Çözüm süreci” aldatmacasını bir kenara bırakan dinci-Amerikancı iktidar bomba ve kurşun diliyle konuşmaya başladı. Kürt sorununa iğreti de olsa çözüm üretmek bir yana, sıradan demokratik hakların kullanılmasına bile tahammül etmeyen bu ilkel zihniyet Kürt halkını teslimiyete, emekçileri ise köleliğe mahkum etmeye hevesleniyor. Bunu sağlamak için de topyekûn savaş ilan ediyor. Toplumsal meşruiyeti sıfırlanan, burjuva yasaları bile ayaklar altına alan yolsuzluk, rüşvet ve kana batmış dinci iktidarın bu saldırganlığı şaşırtıcı değil. O kendine yakışanı yapıyor. Bu aşamadan sonra esas sorun, topyekûn saldırının hedefindekilerin de kendilerine yakışanı yapıp yapmayacakları noktasında düğümleniyor.

Mevziler birleşik/meşru direnişle savunulmalıdır!

Saldırıya geçen dinci-gerici iktidar ilan ettiği savaşın insani, siyasi, sosyal, maddi-manevi faturasını Kürt halkıyla işçi ve emekçilere ödetmeye çalışacak. Nitekim bunun ilk adımı fütursuz devlet terörüyle Kürt hareketiyle ilerici ve devrimci güçleri sindirmek, demokratik siyasal kazanımları gasp etmek ve toplumun emekçi kesimlerini koyu karanlığa zorla razı etmek için ilan edilen topyekûn saldırı ile atılmıştır.

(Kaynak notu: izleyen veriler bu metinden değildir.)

/-- What CM keeps of a neighbour, on a fabric port or on the mains tone link. -/
structure Neigh where
  /-- Its identity, whether it has joined, and whether it has heard this module's address. -/
  ident : BitVec 48
  joined : Bool
  heardUs : Bool
  replay : Replay
  /-- Hop sequence number of the next frame sent to it. -/
  txSeq : Word
  /-- `now` of authentication failures, replay discards and link-downs (R287, R292). -/
  auths : List Nat
  replays : List Nat
  downs : List Nat
  /-- `now` of the frames accepted in the last second, and of the adverts by originator (R287). -/
  rate : List Nat
  advRate : List (BitVec 48 × Nat)
  /-- `now` of the newest advertised cost (R292, R326). -/
  costAt : Option Nat
  deriving DecidableEq, Repr

structure FabPort where
  phy : Bool
  nb : Neigh
  /-- `now` of the MMD5206 frames of the last second (R302). -/
  rate5206 : List Nat
  deriving DecidableEq, Repr

/-- A route: hops, total cost and first port (R294). -/
structure Route where
  hops : List Half
  cost : Nat
  port : Nat
  deriving DecidableEq, Repr

structure RouteEntry where
  dest : Half
  prim : Route
  sec : Option Route
  deriving DecidableEq, Repr

/-- A source in the duplicate-discard table (R300). -/
structure DupEntry where
  src : Half
  newest : Word
  bits : BitVec 64
  used : Nat
  deriving DecidableEq, Repr

/-- A report waiting to be issued or sent (R296 to R299). -/
structure Report where
  type_ : Byte
  body : List Byte
  /-- `now` at which its spreading offset ends. -/
  due : Nat
  /-- Its sequence number, once issued. -/
  seq : Option Word
  deriving DecidableEq, Repr

/-- Fabric commands sent and not answered (R303). -/
structure RemoteCmd where
  desc : Desc
  dest : Half
  counter : Dword
  deriving DecidableEq, Repr

/-- A master's announced qualities, in the order in which they are compared, with its address and port. -/
structure PtpMaster where
  prio1 : Nat
  class_ : Nat
  prio2 : Nat
  ident : Nat
  steps : Nat
  addr : Half
  port : Nat
  deriving DecidableEq, Repr

/-- The best master seen, and the servo's lock (R304). -/
structure PtpS where
  /-- The best announced master. -/
  best : Option PtpMaster
  /-- `now` since which the offset has stayed within ±50 µs. -/
  within : Option Nat
  syncAt : Option Nat
  utcOffset : Option Int
  /-- `now` since which fabric time has differed by more than 2 s (R159). -/
  apart : Option Nat
  deriving DecidableEq, Repr

/-- A session as the bow mirrored it (R306). -/
structure MirSess where
  point : Fin 8
  state : BitVec 4
  number : Word
  proto : Byte
  auth : BitVec 2
  duty : Nat
  deriving DecidableEq, Repr

/-- The pair link (R305 to R308). -/
structure PairS where
  ident : BitVec 48
  addr : Half
  pref : Bool
  /-- Mirrored sessions. -/
  sessions : List MirSess
  /-- The 16 newest mirrored reports. -/
  reports : List Report
  mirrorAt : Option Nat
  /-- This bow has sent a release that no other bow has answered yet. -/
  released : Bool
  /-- `now` of the newest switch-over to this module (R219). -/
  switchAt : Option Nat
  deriving DecidableEq, Repr

structure FabS where
  /-- Draw count k (R288), and the stored address with its k. -/
  k : Nat
  stored : Option (Half × Nat)
  claimAt : Nat
  ownSeq : Word
  repeats : Nat
  db : List Advert
  ports : Vector FabPort 4
  routes : List RouteEntry
  dups : List DupEntry
  reports : List Report
  /-- Last counter of each sender, most recently used first, at most 32 (R303). -/
  counters : List (Half × Dword)
  /-- Accepted fabric commands that have not been answered, with their counters (R303). -/
  waiting : List (Desc × Dword)
  ownCounter : Dword
  remote : List RemoteCmd
  ptp : PtpS
  pair : PairS
  deriving DecidableEq, Repr

/-! ### Mains tone link (chapter 12) -/

/-- A partial segment set (R323): its number, its count, the segments held, `now` of the first. -/
structure SegSet where
  set_ : Nat
  count : Nat
  held : List (Nat × List Byte)
  first : Nat
  deriving DecidableEq, Repr

/-- A neighbour's state behind MTL_NB_j. -/
structure MtlNb where
  nb : Neigh
  /-- Last 8 frame numbers accepted (R322). -/
  frames : List Byte
  /-- Newest beacon counter accepted (R325). -/
  counter : Option Word
  /-- Own filtered SNR and reported SNR, in 0.25 dB (R326). -/
  snrF : Option Rat
  snrRep : Option Rat
  /-- Outcomes of the last 100 unicast attempts, true for a failure. -/
  tries : List Bool
  lastAt : Nat
  segs : Option SegSet
  deriving DecidableEq, Repr

/-- A transmission of the MTL (R320). -/
structure MtlTx where
  kind : Nat
  /-- Place in the service order of R320: 3 beacon or refresh list, 4 advert, 5 routed frame. -/
  prio : Nat
  dest : Half
  number : Byte
  body : List Byte
  /-- Attempts made so far. -/
  tries : Nat
  /-- Remaining segments of the same Derquan frame. -/
  rest : List (List Byte)
  deriving DecidableEq, Repr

Meşruiyetten yoksun dinci-Amerikancı zorbaların bu planları, ancak saldırının hedefindeki güçlerin birleşik direnişiyle bozulabilir. Savaşa ve saldırganlığa karşı kararlı ve net bir duruş, ırkçı-dinci propaganda zehrine karşı halkların kardeşliği ve enternasyonalizm, saldırının hedefindeki Kürt hareketiyle ilerici ve devrimci güçlerin birleşik/meşru direnişini esas alan bir eylem platformu oluşturmak, bu pervasız saldırıya karşı sergilenebilecek etkili bir duruş olacaktır. Vurgulamak gerekiyor ki, bu eylem platformu Kürt halkının, işçi ve emekçilerin, Alevi emekçilerin, gençliğin, kadınların mücadele dinamiklerini harekete geçirebilecek tek alternatiftir aynı zamanda.